Why cheap changes everything
Which lands me on the questions I have no clean answer to, except they’re no longer abstract. What is consciousness, in terms a scientist could measure instead of point at? And what do we owe a system on the day it stops being a tool and starts being…something else? Now ask both again, except cheap, running warm in a normal room, in thousands of hands instead of three. Proliferation is what turns a late-night thought experiment into a deadline.
Which is why the one claim I feel sure of matters more than it used to: the gap between “it’s just predicting” and “it’s actually thinking” is narrower than my ego would like, and closing from both ends: the machines get cheaper, faster, stranger, while we concede we were never as magical as advertised.
So here’s the one position I’ll argue for, uncertain as I am about everything around it.
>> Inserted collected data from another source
-- ==== Sys2Proof/Machine/Core.lean ====
section
/-! DEFINITION. The machine as the host runs it. -/

def Sys2Proof.core : Host.Core := { State := Sys2Proof.Machine.State, Fault := Sys2Proof.Machine.Fault, Refusal := Sys2Proof.Machine.Refusal, step := Sys2Proof.Machine.step, reset := Sys2Proof.Machine.State.reset }
end

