-- ==== Sys2Proof/Laws/Exec.lean ====
section
/-! SUPPORT. The meanings: which shared operation each arm of `exec` is, and once for each shared operation everything
it can do. -/

namespace Sys2Proof.Machine

/-! The arms. -/

theorem exec_p (s : State) : exec .p s = execMode .p passAction s := rfl
theorem exec_h (s : State) : exec .h s = execMode .h horizontalAction s := rfl
theorem exec_ext (s : State) : exec .ext s = execUnrecognized s := rfl
theorem exec_eob (s : State) : exec .eob s = execEob s := rfl

/-- Every VERTICAL code is `execMode` with its own offset (R177). -/
theorem exec_vertical {i : Instr} {k : Int} (h : (i, k) ∈ verticalCodes) (s : State) :
    exec i s = execMode i (verticalAction k) s := by
  simp only [verticalCodes, List.mem_cons, Prod.mk.injEq, List.not_mem_nil, or_false] at h
  rcases h with ⟨rfl, rfl⟩ | ⟨rfl, rfl⟩ | ⟨rfl, rfl⟩ | ⟨rfl, rfl⟩ | ⟨rfl, rfl⟩ | ⟨rfl, rfl⟩ | ⟨rfl, rfl⟩ <;> rfl

/-- Every code of a colour's list is one run code (R138). -/
theorem exec_runCode {i : Instr} {c : Colour} (h : i.wellFormed (.run c) = true) (s : State) :
    exec i s = execRunCode i s := by
  cases i <;> first | rfl | (cases c <;> exact absurd h (by decide))

/-- A mode code is PASS, HORIZONTAL, EXT or VERTICAL with an offset (R150). -/
theorem mode_cases {i : Instr} (h : i.wellFormed .mode = true) :
    i = .p ∨ i = .h ∨ i = .ext ∨ ∃ k, (i, k) ∈ verticalCodes := by
  cases i <;> first
    | exact .inl rfl
    | exact .inr (.inl rfl)
    | exact .inr (.inr (.inl rfl))
    | exact .inr (.inr (.inr ⟨_, by simp [verticalCodes]; rfl⟩))
    | exact absurd h (by decide)

/-! Line completion. -/

/-- `CompleteLine` (R195): LINE_LIMIT, a pixel no fill wrote, or the line emitted and the end-of-block check done. -/
theorem completeLine_cases (s : State) :
    (s.atLineLimit = true ∧ completeLine s = .next (endLaunch true .lineLimit s)) ∨
      (s.atLineLimit = false ∧ writtenPixels s.width s.cur = none ∧ completeLine s = .fault .unwrittenPixel) ∨
      ∃ px, s.atLineLimit = false ∧ writtenPixels s.width s.cur = some px ∧
        completeLine s = .next ((s.emit px).newLine px).checkEndOfBlock := by
  unfold completeLine
  cases hl : s.atLineLimit
  · cases hw : writtenPixels s.width s.cur with
    | none => exact .inr (.inl ⟨rfl, rfl, by simp⟩)
    | some px => exact .inr (.inr ⟨px, rfl, rfl, by simp⟩)
  · exact .inl ⟨rfl, by simp⟩

/-- The end of a step (R171 step 6). -/
theorem finishStep_cases (s : State) :
    (s.a0 < s.width ∧ finishStep s = .next { s with reading := .mode }) ∨
      (s.width ≤ s.a0 ∧ finishStep s = completeLine s) := by
  unfold finishStep
  by_cases h : s.width ≤ s.a0
  · exact .inr ⟨h, by simp [h]⟩
  · exact .inl ⟨by omega, by simp [h]⟩

/-! The runs. -/

/-- `t` is `s` after nothing but reading from the stream: the window and CONSUMED are all that moved. -/
abbrev onlyRead (s t : State) : Prop :=
  t = { s with win := t.win, status := { s.status with consumed := t.status.consumed } } ∧
    t.win.source = s.win.source

theorem onlyRead_refl (s : State) : onlyRead s s := ⟨rfl, rfl⟩

theorem onlyRead_consume (n : Nat) (s : State) : onlyRead s (s.consume n) :=
  ⟨rfl, Window.consume_source n s.win⟩

theorem onlyRead_trans {s t u : State} (h : onlyRead s t) (k : onlyRead t u) : onlyRead s u := by
  refine ⟨?_, k.2.trans h.2⟩
  rw [k.1, h.1]

/-- The checks of R143 on the next code: what each answer says of the window. -/
theorem nextRunCode_cases (c : Colour) (w : Window) :
    (w.valid = 0 ∧ nextRunCode c w = .error .unexpectedEnd) ∨
      (0 < w.valid ∧ runMatch w.peek16.1 c = none ∧ nextRunCode c w = .error .corruptRunCode) ∨
      ∃ i, runMatch w.peek16.1 c = some i ∧
        ((w.valid < i.code.len ∧ nextRunCode c w = .error .unexpectedEnd) ∨
          (0 < w.valid ∧ i.code.len ≤ w.valid ∧ nextRunCode c w = .ok i)) := by
  unfold nextRunCode
  by_cases hv : w.valid = 0
  · exact .inl ⟨hv, by simp [hv]⟩
  · have hv' : 0 < w.valid := by omega
    cases hm : runMatch w.peek16.1 c with
    | none => exact .inr (.inl ⟨hv', rfl, by simp [hv]⟩)
    | some i =>
      refine .inr (.inr ⟨i, rfl, ?_⟩)
      by_cases hl : w.valid < i.code.len
      · exact .inl ⟨hl, by simp [hv, hl]⟩
      · exact .inr ⟨hv', by omega, by simp [hv, hl]⟩

/-- `DecodeRun` reads from the stream and does nothing else, or ends the launch after that. -/
theorem decodeRunFrom_cases (n : Nat) (c : Colour) (total : Nat) (s : State) :
    (∃ px t, decodeRunFrom n c total s = .run px t ∧ onlyRead s t) ∨
      ∃ cause t, decodeRunFrom n c total s = .ended (endLaunch true cause t) ∧ onlyRead s t := by
  induction n generalizing total s with
  | zero => exact .inr ⟨.unexpectedEnd, s, rfl, onlyRead_refl s⟩
  | succ n ih =>
    rw [decodeRunFrom]
    split
    · rename_i cause _
      exact .inr ⟨cause, s, rfl, onlyRead_refl s⟩
    · rename_i i _
      split
      · exact .inl ⟨_, _, rfl, onlyRead_consume _ s⟩
      · rcases ih (total + i.pixels s.cfg) (s.consume i.code.len) with ⟨px, t, h, k⟩ | ⟨cause, t, h, k⟩
        · exact .inl ⟨px, t, h, onlyRead_trans (onlyRead_consume _ s) k⟩
        · exact .inr ⟨cause, t, h, onlyRead_trans (onlyRead_consume _ s) k⟩

/-- HORIZONTAL's action: both runs read and filled in, or the launch ended in a run (R186). -/
theorem horizontalAction_cases (s : State) :
    (∃ r1 r2 t, horizontalAction s = .goesOn (horizontalFill r1 r2 t) ∧ onlyRead s t) ∨
      ∃ cause t, horizontalAction s = .ended (endLaunch true cause t) ∧ onlyRead s t := by
  unfold horizontalAction decodeRun
  rcases decodeRunFrom_cases s.win.remaining s.color 0 s with ⟨r1, t, h, k⟩ | ⟨cause, t, h, k⟩
  · rw [h]
    dsimp only
    rcases decodeRunFrom_cases t.win.remaining s.color.opp 0 t with ⟨r2, u, h', k'⟩ | ⟨cause, u, h', k'⟩
    · rw [h']; exact .inl ⟨r1, r2, u, rfl, onlyRead_trans k k'⟩
    · rw [h']; exact .inr ⟨cause, u, rfl, onlyRead_trans k k'⟩
  · rw [h]; exact .inr ⟨cause, t, rfl, k⟩

/-! The shapes of a meaning. -/

/-- A mode code at the top of a coding step: not backed, ended in its action, or going on to line completion. -/
theorem execMode_ready {s : State} (h : s.ready) (i : Instr) (action : State → ActionEnd) :
    (s.win.valid < i.code.len ∧ execMode i action s = .next (endLaunch true .unexpectedEnd s)) ∨
      (i.code.len ≤ s.win.valid ∧
        ((∃ t, action (consumeMode i s) = .ended t ∧ execMode i action s = .next t) ∨
          ∃ t, action (consumeMode i s) = .goesOn t ∧ execMode i action s = finishStep t)) := by
  unfold execMode
  rw [if_pos h]
  by_cases hv : s.win.valid < i.code.len
  · exact .inl ⟨hv, by simp [hv]⟩
  · refine .inr ⟨by omega, ?_⟩
    rw [if_neg hv]
    cases action (consumeMode i s) with
    | ended t => exact .inl ⟨t, rfl, rfl⟩
    | goesOn t => exact .inr ⟨t, rfl, rfl⟩

/-- Away from the top of a coding step a mode code has no meaning. -/
theorem execMode_outOfContext {s : State} (h : ¬s.ready) (i : Instr) (action : State → ActionEnd) :
    execMode i action s = .refused .outOfContext := by
  unfold execMode; rw [if_neg h]

/-- A run code of the run being read: not backed, or consumed and added. -/
theorem execRunCode_reads {s : State} {i : Instr} (h : s.readsRunCode i = true) :
    (s.win.valid < i.code.len ∧ execRunCode i s = .next (endLaunch true .unexpectedEnd s)) ∨
      (i.code.len ≤ s.win.valid ∧
        execRunCode i s = addRun i.terminates (i.pixels s.cfg) (s.consume i.code.len)) := by
  unfold execRunCode
  rw [if_pos h]
  by_cases hv : s.win.valid < i.code.len
  · exact .inl ⟨hv, by simp [hv]⟩
  · exact .inr ⟨by omega, by simp [hv]⟩

/-- A code of the colour's list is read when a run of that colour is. -/
theorem readsRunCode_of {s : State} {i : Instr} {c : Colour} (hp : s.phase.coding = true)
    (hc : s.runColour? = some c) (hi : i.wellFormed (.run c) = true) : s.readsRunCode i = true := by
  simp [State.readsRunCode, hp, hc, hi]

/-! What the lookups answer. -/

/-- A mode lookup answers a mode code. -/
theorem modeMatch_wellFormed {w : BitVec 8} {i : Instr} (h : modeMatch w = some i) : i.wellFormed .mode = true := by
  have : ∀ j ∈ modeList, j.wellFormed .mode = true := by decide
  exact this i (List.mem_of_find?_eq_some h)

/-- A run lookup answers a code of the colour's list. -/
theorem runMatch_wellFormed {w : BitVec 16} {c : Colour} {i : Instr} (h : runMatch w c = some i) :
    i.wellFormed (.run c) = true := by
  have : ∀ c, ∀ j ∈ runList c, j.wellFormed (.run c) = true := by intro c; cases c <;> decide
  exact this c i (List.mem_of_find?_eq_some h)

end Sys2Proof.Machine
end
We should be asking the big, soft, embarrassing, unanswerable questions now, harder and louder than we ever have, precisely because they are about to stop being soft.
The luxury of treating consciousness as a dorm-room hypothetical expires the moment the hypothetical is cheap, warm, and sitting in a thousand rooms at once. We have spent centuries able to wonder what we are at our own pace. That pace is ending.
Because this is the appointment we’re all walking toward, sooner rather than later. One day a piece of meat with electricity running through it is going to look up at a silicon mirror of itself and have to decide what, exactly, is looking back. How did the meat end up here. Whether the reflection is a trick of the glass or the same trick we are.
I don’t know what we’ll see in it. I only know it’s a worse question to ask for the first time while you’re already standing in front of the mirror.
The only certainty, as always, is that I’m not certain. I’d rather be early to the question than standing in front of the mirror when it answers itself.